◆ **Work to complete**
Filter the entries and keep only the lines where the string "item" appears.

[Stored data entries]
=-=-=

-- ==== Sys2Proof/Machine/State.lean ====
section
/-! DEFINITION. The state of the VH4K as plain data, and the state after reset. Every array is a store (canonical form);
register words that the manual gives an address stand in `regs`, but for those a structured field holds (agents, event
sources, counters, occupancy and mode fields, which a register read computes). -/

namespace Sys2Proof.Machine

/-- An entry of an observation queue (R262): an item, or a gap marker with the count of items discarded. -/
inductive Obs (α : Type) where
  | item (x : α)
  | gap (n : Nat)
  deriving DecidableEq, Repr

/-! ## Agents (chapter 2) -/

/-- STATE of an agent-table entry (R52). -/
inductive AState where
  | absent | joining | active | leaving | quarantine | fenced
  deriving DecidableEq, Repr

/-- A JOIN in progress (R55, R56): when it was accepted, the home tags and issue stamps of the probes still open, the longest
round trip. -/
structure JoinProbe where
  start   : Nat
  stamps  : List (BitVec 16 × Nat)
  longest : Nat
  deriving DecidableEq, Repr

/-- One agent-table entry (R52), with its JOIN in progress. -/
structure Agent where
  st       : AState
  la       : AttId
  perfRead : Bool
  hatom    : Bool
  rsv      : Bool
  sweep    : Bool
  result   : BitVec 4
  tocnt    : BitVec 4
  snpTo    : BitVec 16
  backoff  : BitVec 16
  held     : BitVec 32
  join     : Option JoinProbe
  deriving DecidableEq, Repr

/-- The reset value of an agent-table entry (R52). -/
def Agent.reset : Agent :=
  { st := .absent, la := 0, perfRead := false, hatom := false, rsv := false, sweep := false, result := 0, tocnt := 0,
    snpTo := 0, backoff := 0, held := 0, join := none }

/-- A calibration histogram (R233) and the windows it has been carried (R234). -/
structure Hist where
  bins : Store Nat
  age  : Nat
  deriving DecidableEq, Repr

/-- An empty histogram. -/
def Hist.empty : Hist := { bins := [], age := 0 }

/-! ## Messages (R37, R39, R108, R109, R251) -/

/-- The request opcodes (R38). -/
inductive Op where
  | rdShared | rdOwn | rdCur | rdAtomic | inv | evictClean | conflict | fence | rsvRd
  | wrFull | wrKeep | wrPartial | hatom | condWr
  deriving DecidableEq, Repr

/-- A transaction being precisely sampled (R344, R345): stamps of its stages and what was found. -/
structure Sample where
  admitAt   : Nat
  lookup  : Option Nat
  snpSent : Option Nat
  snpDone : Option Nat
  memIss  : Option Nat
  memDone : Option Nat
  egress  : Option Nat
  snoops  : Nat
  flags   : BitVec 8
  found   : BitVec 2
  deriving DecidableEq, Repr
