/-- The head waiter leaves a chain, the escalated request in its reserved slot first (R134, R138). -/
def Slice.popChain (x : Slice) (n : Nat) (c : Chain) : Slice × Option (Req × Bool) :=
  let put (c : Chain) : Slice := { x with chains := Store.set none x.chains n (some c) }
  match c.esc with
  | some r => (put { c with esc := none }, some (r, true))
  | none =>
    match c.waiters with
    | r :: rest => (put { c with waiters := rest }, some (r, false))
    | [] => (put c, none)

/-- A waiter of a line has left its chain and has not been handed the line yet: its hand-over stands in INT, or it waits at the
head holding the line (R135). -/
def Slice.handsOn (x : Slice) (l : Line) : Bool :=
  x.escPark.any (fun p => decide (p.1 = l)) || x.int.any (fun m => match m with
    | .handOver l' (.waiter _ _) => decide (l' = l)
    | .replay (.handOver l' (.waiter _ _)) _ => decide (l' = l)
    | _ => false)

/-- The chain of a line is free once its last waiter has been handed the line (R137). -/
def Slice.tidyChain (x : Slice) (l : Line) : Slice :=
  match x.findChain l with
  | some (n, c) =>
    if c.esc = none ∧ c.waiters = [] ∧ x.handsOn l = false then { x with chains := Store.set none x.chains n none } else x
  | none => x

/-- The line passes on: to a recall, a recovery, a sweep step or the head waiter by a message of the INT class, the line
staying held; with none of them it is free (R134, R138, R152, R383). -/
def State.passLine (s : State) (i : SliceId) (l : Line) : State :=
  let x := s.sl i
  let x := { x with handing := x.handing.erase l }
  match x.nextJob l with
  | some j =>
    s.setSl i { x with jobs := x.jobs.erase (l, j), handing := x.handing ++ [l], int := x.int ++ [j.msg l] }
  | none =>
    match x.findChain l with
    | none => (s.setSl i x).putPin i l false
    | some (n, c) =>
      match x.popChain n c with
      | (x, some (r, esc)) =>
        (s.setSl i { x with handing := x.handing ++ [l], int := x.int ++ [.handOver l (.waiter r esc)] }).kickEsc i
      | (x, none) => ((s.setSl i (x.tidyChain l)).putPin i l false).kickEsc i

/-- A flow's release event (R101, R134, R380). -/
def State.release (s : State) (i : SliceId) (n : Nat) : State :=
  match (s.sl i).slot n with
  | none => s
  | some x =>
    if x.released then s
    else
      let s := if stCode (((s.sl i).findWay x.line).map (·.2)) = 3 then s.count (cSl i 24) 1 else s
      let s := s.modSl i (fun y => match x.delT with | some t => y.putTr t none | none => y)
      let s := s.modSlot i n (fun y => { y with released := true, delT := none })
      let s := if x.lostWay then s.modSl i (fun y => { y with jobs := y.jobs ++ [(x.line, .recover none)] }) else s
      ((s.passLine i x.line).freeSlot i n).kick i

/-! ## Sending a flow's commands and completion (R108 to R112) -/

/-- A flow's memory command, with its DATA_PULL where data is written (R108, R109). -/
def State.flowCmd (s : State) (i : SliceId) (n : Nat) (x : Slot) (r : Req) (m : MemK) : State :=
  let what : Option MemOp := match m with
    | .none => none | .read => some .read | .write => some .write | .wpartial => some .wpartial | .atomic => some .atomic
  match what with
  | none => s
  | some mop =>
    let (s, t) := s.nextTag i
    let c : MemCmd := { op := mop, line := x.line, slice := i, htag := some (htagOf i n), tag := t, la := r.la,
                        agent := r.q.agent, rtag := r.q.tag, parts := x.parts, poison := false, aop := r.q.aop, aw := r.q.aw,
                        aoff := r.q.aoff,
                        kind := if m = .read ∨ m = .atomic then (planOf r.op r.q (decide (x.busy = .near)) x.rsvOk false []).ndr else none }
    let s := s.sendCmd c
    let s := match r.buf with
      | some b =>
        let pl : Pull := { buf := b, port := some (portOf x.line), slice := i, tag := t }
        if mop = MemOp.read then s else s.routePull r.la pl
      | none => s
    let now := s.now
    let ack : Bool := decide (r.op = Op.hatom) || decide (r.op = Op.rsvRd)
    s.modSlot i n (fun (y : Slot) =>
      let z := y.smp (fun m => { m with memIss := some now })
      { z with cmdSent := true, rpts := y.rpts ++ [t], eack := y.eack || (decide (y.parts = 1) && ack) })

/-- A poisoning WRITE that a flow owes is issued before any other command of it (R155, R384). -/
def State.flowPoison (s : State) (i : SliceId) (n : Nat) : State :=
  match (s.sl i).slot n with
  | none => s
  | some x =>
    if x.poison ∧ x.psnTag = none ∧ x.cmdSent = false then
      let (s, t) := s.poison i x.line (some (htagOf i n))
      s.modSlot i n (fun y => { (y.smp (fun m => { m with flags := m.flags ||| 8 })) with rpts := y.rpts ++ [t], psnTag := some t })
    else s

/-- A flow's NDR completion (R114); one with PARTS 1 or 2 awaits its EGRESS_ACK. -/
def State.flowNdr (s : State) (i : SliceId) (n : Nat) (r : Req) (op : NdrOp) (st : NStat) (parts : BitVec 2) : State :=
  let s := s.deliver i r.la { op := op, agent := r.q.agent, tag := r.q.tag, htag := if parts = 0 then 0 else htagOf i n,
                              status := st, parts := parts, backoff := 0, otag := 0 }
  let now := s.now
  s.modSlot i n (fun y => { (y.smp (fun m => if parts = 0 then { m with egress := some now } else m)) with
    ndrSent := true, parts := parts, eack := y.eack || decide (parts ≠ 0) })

=-=-=

◆ **Exercise answer**
/-- An entry of an observation queue (R262): an item, or a gap marker with the count of items discarded. -/
  | item (x : α)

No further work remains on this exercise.